WHAT THE TASK REQUIRES:
Beginning with the line containing "hcursor] at hregs" and ending with the last line of the entries below, copy each line exactly and nothing else.

Saved entries:
###
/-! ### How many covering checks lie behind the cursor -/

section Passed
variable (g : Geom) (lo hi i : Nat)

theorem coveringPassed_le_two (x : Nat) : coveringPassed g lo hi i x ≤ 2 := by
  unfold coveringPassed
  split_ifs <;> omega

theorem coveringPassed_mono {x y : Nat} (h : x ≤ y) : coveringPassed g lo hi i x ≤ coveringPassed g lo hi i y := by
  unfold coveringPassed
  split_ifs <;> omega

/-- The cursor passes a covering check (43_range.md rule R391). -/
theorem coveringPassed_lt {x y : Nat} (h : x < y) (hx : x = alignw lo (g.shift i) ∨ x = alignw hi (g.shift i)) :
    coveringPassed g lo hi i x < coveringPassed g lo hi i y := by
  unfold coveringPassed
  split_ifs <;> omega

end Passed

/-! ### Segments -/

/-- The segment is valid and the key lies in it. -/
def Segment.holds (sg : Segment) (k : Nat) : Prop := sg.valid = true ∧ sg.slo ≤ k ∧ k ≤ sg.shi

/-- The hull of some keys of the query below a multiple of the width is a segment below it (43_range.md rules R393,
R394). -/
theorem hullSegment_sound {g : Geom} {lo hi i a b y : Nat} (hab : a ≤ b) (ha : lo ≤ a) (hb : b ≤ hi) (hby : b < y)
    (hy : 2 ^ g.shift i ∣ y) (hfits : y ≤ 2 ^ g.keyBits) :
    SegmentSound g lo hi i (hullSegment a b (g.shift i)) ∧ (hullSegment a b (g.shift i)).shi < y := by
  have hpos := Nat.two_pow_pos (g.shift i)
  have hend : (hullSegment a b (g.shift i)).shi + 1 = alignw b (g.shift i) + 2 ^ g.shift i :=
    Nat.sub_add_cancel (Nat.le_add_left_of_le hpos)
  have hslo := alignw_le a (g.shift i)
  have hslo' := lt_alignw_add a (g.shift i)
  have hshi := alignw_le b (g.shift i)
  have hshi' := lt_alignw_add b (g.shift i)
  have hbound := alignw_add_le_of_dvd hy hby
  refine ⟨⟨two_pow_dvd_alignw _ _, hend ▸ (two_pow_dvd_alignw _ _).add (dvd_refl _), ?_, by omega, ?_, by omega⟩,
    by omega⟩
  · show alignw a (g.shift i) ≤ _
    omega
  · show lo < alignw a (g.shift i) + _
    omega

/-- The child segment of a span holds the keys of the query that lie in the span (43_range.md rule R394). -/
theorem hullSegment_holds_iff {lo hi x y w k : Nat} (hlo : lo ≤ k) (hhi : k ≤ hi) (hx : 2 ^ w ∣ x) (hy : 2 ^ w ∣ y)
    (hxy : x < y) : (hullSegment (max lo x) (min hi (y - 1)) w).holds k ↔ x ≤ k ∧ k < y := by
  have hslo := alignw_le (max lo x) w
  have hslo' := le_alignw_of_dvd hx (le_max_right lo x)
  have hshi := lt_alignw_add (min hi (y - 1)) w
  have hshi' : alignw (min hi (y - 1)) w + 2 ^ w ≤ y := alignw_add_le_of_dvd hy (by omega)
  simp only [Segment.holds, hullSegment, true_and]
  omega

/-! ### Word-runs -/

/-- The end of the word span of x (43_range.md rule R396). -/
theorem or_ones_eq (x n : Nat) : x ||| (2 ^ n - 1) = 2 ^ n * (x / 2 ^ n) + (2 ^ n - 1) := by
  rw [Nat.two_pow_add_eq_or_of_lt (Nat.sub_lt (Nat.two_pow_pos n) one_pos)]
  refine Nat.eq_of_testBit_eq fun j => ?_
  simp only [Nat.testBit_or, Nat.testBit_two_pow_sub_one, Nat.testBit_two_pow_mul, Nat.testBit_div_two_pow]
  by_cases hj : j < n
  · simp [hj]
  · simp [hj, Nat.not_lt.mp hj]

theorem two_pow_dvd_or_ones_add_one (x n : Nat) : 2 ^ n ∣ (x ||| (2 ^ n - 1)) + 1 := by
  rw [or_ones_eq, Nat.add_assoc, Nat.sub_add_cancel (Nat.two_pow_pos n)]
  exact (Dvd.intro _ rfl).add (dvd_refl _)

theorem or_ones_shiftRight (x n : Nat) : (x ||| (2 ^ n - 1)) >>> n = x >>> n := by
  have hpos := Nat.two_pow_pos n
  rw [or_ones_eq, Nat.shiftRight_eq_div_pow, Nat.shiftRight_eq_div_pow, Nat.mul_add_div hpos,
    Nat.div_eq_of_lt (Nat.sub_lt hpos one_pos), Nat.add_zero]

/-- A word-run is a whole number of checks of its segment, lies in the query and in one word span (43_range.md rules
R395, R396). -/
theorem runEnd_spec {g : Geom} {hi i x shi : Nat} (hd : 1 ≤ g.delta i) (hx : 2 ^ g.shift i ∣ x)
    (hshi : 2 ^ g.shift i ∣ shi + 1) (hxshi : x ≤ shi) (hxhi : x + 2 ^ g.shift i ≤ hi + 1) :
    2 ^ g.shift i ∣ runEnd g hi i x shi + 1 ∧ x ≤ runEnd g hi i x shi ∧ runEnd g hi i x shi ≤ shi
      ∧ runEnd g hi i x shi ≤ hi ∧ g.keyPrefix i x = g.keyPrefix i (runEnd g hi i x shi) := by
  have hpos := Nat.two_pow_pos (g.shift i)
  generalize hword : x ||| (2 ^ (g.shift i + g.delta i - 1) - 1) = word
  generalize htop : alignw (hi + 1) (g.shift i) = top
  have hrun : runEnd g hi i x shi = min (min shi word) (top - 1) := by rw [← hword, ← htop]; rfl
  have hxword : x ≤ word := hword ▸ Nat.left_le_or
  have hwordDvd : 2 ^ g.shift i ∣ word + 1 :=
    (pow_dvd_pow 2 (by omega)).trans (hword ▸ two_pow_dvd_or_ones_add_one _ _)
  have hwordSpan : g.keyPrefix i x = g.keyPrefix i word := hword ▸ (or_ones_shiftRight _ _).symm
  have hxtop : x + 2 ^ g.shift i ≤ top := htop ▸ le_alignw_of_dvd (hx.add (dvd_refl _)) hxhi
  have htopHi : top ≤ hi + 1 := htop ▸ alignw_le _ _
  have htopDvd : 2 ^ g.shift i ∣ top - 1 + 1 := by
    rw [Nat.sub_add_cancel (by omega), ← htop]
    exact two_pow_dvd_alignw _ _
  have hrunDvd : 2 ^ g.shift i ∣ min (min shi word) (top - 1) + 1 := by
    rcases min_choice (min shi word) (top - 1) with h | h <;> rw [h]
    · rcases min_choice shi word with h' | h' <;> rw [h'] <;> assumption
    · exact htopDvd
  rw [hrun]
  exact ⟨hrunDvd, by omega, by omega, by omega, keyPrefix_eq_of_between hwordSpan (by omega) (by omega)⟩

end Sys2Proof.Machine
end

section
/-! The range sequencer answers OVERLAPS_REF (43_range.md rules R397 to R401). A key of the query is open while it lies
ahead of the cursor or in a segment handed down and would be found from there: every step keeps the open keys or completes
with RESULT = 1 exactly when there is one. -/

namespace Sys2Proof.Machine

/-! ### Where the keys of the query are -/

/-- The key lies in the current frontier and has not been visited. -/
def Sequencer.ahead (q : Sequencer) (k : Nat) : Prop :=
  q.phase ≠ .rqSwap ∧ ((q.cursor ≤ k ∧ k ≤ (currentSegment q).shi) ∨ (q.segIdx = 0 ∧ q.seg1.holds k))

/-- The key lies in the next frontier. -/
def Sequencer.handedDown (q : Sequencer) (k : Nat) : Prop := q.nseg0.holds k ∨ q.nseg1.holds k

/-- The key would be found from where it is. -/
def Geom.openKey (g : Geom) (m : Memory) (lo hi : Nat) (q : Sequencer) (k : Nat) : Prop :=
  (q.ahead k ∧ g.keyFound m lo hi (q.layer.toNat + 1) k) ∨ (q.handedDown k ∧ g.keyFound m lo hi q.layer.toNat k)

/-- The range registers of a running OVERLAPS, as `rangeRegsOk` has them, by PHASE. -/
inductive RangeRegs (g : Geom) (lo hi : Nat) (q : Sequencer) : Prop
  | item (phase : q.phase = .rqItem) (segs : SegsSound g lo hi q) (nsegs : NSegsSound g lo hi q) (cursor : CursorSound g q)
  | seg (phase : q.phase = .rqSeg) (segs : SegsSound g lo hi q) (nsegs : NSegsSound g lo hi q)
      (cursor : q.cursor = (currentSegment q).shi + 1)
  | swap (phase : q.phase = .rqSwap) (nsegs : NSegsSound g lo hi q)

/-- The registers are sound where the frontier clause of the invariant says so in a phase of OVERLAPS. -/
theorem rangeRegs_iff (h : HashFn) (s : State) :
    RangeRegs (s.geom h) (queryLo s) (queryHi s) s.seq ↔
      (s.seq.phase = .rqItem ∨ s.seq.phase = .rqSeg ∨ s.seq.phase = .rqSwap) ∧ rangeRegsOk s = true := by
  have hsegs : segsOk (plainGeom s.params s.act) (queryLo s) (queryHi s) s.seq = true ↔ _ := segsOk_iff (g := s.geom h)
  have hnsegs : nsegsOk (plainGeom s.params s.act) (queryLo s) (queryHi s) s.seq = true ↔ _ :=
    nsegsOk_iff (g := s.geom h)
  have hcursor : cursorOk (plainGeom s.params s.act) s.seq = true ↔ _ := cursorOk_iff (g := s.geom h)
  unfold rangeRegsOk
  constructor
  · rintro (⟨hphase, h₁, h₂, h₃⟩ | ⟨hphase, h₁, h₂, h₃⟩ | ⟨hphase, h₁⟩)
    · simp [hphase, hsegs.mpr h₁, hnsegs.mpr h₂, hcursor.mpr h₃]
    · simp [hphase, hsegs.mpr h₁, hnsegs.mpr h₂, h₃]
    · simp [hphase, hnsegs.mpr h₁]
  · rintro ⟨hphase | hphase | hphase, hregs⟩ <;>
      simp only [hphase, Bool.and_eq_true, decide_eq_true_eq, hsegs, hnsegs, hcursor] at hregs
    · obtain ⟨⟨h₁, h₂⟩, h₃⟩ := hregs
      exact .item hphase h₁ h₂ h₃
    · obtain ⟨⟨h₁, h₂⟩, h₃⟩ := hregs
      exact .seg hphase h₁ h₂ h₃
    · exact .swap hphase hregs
###
YOUR SOLUTION:
      simp only [hphase, Bool.and_eq_true, decide_eq_true_eq, hsegs, hnsegs, hcursor] at hregs
    · obtain ⟨⟨h₁, h₂⟩, h₃⟩ := hregs
      exact .item hphase h₁ h₂ h₃
    · obtain ⟨⟨h₁, h₂⟩, h₃⟩ := hregs
      exact .seg hphase h₁ h₂ h₃
    · exact .swap hphase hregs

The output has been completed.